2. She started with cow dung as a medium - Due to financial constraints, she initially created sculptures using cow dung. What began as necessity became a defining experimental approach in her art.
3. Indira Gandhi noticed her early work - Her talent was spotted by Indira Gandhi at an exhibition, and this encouragement played a role in shaping her sculpting career.
4. She was deeply influenced by nature through her father - Her father was a botanist, and this exposure nurtured her lifelong fascination with organic forms and natural structures.
5. She admired Auguste Rodin - Latika Katt drew inspiration from Auguste Rodin, especially his emphasis on realism and emotional intensity in sculpture.
6. She often sculpted people she knew - Instead of anonymous models, many of her works were based on friends, family, and students, giving her sculptures a deeply personal quality.
7. She studied human anatomy in an unusual way - She closely observed dead bodies, skin, and bone structures to better understand form and realism in her sculptures.
8. She was fascinated by insects and natural systems - Latika Katt studied termites and bees, intrigued by their structures and collaborative systems, which influenced her artistic thinking.
9. She treated sculpture as a physical act - She believed sculpting required full bodily engagement.
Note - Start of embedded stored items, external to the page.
/-- V27: `INC e`, wrap to zero; C kept 1. -/
theorem test_inc_wraps_keeps_carry :
    afterWord { background with e := 0xFF, f := znhc 0b0001 } 0x430 =
      some ({ background with e := 0x00, f := znhc 0b1011 }, .ok) := by decide

/-- V28: `INC e`, half-carry; N cleared; C kept 0. -/
theorem test_inc_half_carry :
    afterWord { background with e := 0x0F, f := znhc 0b0100 } 0x430 =
      some ({ background with e := 0x10, f := znhc 0b0010 }, .ok) := by decide

/-- V30: `DEC h`, wrap to 0xFF; C kept 0. -/
theorem test_dec_wraps :
    afterWord { background with h := 0x00, f := znhc 0b0000 } 0x4C0 =
      some ({ background with h := 0xFF, f := znhc 0b0110 }, .ok) := by decide

/-- V31: `DEC h`, half-borrow; C kept 1. -/
theorem test_dec_half_borrow_keeps_carry :
    afterWord { background with h := 0x10, f := znhc 0b0001 } 0x4C0 =
      some ({ background with h := 0x0F, f := znhc 0b0111 }, .ok) := by decide

/-- V34: `AND b`, H <- 0 per the source table. -/
theorem test_and_clears_half_carry :
    afterWord { background with a := 0x5A, b := 0x0F, f := znhc 0b1111 } 0x200 =
      some ({ background with a := 0x0A, b := 0x0F, f := znhc 0b0000 }, .ok) := by decide

/-- V35: `AND b`, disjoint bits: zero. -/
theorem test_and_zero :
    afterWord { background with a := 0x5A, b := 0xA5, f := znhc 0b0000 } 0x200 =
      some ({ background with a := 0x00, b := 0xA5, f := znhc 0b1000 }, .ok) := by decide

/-- V36: `OR c`, 0xFF; all flags cleared. -/
theorem test_or_all_ones :
    afterWord { background with a := 0x5A, c := 0xA5, f := znhc 0b1111 } 0x310 =
      some ({ background with a := 0xFF, c := 0xA5, f := znhc 0b0000 }, .ok) := by decide

/-- V37: `OR c`, zero. -/
theorem test_or_zero :
    afterWord { background with a := 0x00, c := 0x00, f := znhc 0b0000 } 0x310 =
      some ({ background with a := 0x00, c := 0x00, f := znhc 0b1000 }, .ok) := by decide

/-- V38: `XOR d`, complement by XOR. -/
theorem test_xor_complements :
    afterWord { background with a := 0x5A, d := 0xFF, f := znhc 0b0000 } 0x2A0 =
      some ({ background with a := 0xA5, d := 0xFF, f := znhc 0b0000 }, .ok) := by decide

/-- V39: `XOR a`, x ^ x = 0. -/
theorem test_xor_a_with_itself :
    afterWord { background with a := 0x77, f := znhc 0b0011 } 0x2F0 =
      some ({ background with a := 0x00, f := znhc 0b1000 }, .ok) := by decide

/-- V40: `CPL`, Z and C unaffected. -/
theorem test_cpl_complements :
    afterWord { background with a := 0x35, f := znhc 0b0000 } 0x5F0 =
      some ({ background with a := 0xCA, f := znhc 0b0110 }, .ok) := by decide

/-- V41: `CPL`, result 0x00: Z unaffected, so it stays 1 only because it was 1. -/
theorem test_cpl_zero_result_keeps_z :
    afterWord { background with a := 0xFF, f := znhc 0b1001 } 0x5F0 =
      some ({ background with a := 0x00, f := znhc 0b1111 }, .ok) := by decide

/-- V43: `SCF`, C <- 1; N, H cleared; Z kept. -/
theorem test_scf_sets_carry :
    afterWord { background with f := znhc 0b0110 } 0x670 =
      some ({ background with f := znhc 0b0001 }, .ok) := by decide

/-- V44: `SCF`, already set. -/
theorem test_scf_already_set :
    afterWord { background with f := znhc 0b1001 } 0x670 =
      some ({ background with f := znhc 0b1001 }, .ok) := by decide

/-- V45: `CCF`, C 1 -> 0. -/
theorem test_ccf_clears_carry :
    afterWord { background with f := znhc 0b0001 } 0x6F0 =
      some ({ background with f := znhc 0b0000 }, .ok) := by decide

/-- V46: `CCF`, C 0 -> 1; Z kept 1. -/
theorem test_ccf_sets_carry :
    afterWord { background with f := znhc 0b1110 } 0x6F0 =
      some ({ background with f := znhc 0b1001 }, .ok) := by decide

/-- V48: `RLCA`, zero result: Z unaffected (kept 0), C <- 0. -/
theorem test_rlca_zero_keeps_z :
    afterWord { background with a := 0x00, f := znhc 0b0001 } 0x770 =
      some ({ background with a := 0x00, f := znhc 0b0000 }, .ok) := by decide

/-- V49: `RLCA`, Z kept 1 with non-zero result. -/
theorem test_rlca_keeps_z_set :
    afterWord { background with a := 0x85, f := znhc 0b1000 } 0x770 =
      some ({ background with a := 0x0B, f := znhc 0b1001 }, .ok) := by decide

/-- V50: `RRCA`, bit 0 wraps to bit 7 and C. -/
theorem test_rrca_wraps_bit_0 :
    afterWord { background with a := 0x85, f := znhc 0b0000 } 0x7F0 =
      some ({ background with a := 0xC2, f := znhc 0b0001 }, .ok) := by decide

/-- V51: `RRCA`, C <- 0. -/
theorem test_rrca_clears_carry :
    afterWord { background with a := 0x3A, f := znhc 0b0001 } 0x7F0 =
      some ({ background with a := 0x1D, f := znhc 0b0000 }, .ok) := by decide

/-- V53: `RLA`, carry-in 1. -/
theorem test_rla_carry_in :
    afterWord { background with a := 0x85, f := znhc 0b0001 } 0x870 =
      some ({ background with a := 0x0B, f := znhc 0b0001 }, .ok) := by decide

/-- V54: `RLA`, result 0x00; Z kept 0. -/
theorem test_rla_zero_keeps_z :
    afterWord { background with a := 0x80, f := znhc 0b0000 } 0x870 =
      some ({ background with a := 0x00, f := znhc 0b0001 }, .ok) := by decide

/-- V56: `RRA`, carry-in 1. -/
theorem test_rra_carry_in :
    afterWord { background with a := 0x3B, f := znhc 0b0001 } 0x8F0 =
      some ({ background with a := 0x9D, f := znhc 0b0001 }, .ok) := by decide

/-- V57: `RRA`, result 0x00; Z kept 0. -/
theorem test_rra_zero_keeps_z :
    afterWord { background with a := 0x01, f := znhc 0b0000 } 0x8F0 =
      some ({ background with a := 0x00, f := znhc 0b0001 }, .ok) := by decide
For her, working with clay or wood meant “poking, scraping, kneading,” making the body part of the creative process.
10. She meticulously studied sites before creating public works - Before installing large sculptures, she would analyze wind direction, perspective, and even underground conditions, sometimes digging deep to understand the space.
11. She divided her life between Delhi and Varanasi - Her artistic sensibility was shaped by both urban and spiritual environments, especially Varanasi, which influenced many of her works.
12. She preferred sculpture over painting early on - She felt painting was “too simple” and lacked physical engagement, while sculpture demanded a deeper, tactile interaction with materials.